Provided data START
-- ==== Sys2Proof/Word.lean ====
section
/-! DEFINITION. The word types of the I2C master bit-bang controller and the pair of line bits.
Widths: 00_scope.md R6 (log 7). Bit order of a pair: 00_scope.md R7. -/

namespace Sys2Proof

/-- One line bit: `true` is high or released, `false` is low or pulled down (00_scope.md R7). -/
abbrev Bit := Bool

/-- A data byte (30_encoding.md R53). -/
abbrev Byte := BitVec Config.bitsPerByte

/-- A logical pin identifier. -/
abbrev PinId := BitVec Config.pinIdWidth

/-- A bus speed in Hz. -/
abbrev Speed := BitVec Config.speedWidth

/-- A cycle-counter value; `DELAY` and `T0` have the same width (D5). -/
abbrev Cycles := BitVec Config.counterWidth

/-- The response word (10_state.md R21). -/
abbrev Resp := BitVec 32

/-- One command word (30_encoding.md R50). -/
abbrev CommandWord := BitVec 64

/-- A pair of line bits, always in the order (SDA, SCL) (00_scope.md R7). -/
structure Lines where
  sda : Bit
  scl : Bit
deriving DecidableEq, Repr

end Sys2Proof
end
Provided data END
Task objective: Please set down each line of the records exactly as given.

Response to this exercise:
-- ==== Sys2Proof/Word.lean ====
section
/-! DEFINITION. The word types of the I2C master bit-bang controller and the pair of line bits.
Widths: 00_scope.md R6 (log 7). Bit order of a pair: 00_scope.md R7. -/

namespace Sys2Proof

/-- One line bit: `true` is high or released, `false` is low or pulled down (00_scope.md R7). -/
abbrev Bit := Bool

/-- A data byte (30_encoding.md R53). -/
abbrev Byte := BitVec Config.bitsPerByte

/-- A logical pin identifier. -/
abbrev PinId := BitVec Config.pinIdWidth

/-- A bus speed in Hz. -/
abbrev Speed := BitVec Config.speedWidth

/-- A cycle-counter value; `DELAY` and `T0` have the same width (D5). -/
abbrev Cycles := BitVec Config.counterWidth

/-- The response word (10_state.md R21). -/
abbrev Resp := BitVec 32

/-- One command word (30_encoding.md R50). -/
abbrev CommandWord := BitVec 64

/-- A pair of line bits, always in the order (SDA, SCL) (00_scope.md R7). -/
structure Lines where
  sda : Bit
  scl : Bit
deriving DecidableEq, Repr

end Sys2Proof
end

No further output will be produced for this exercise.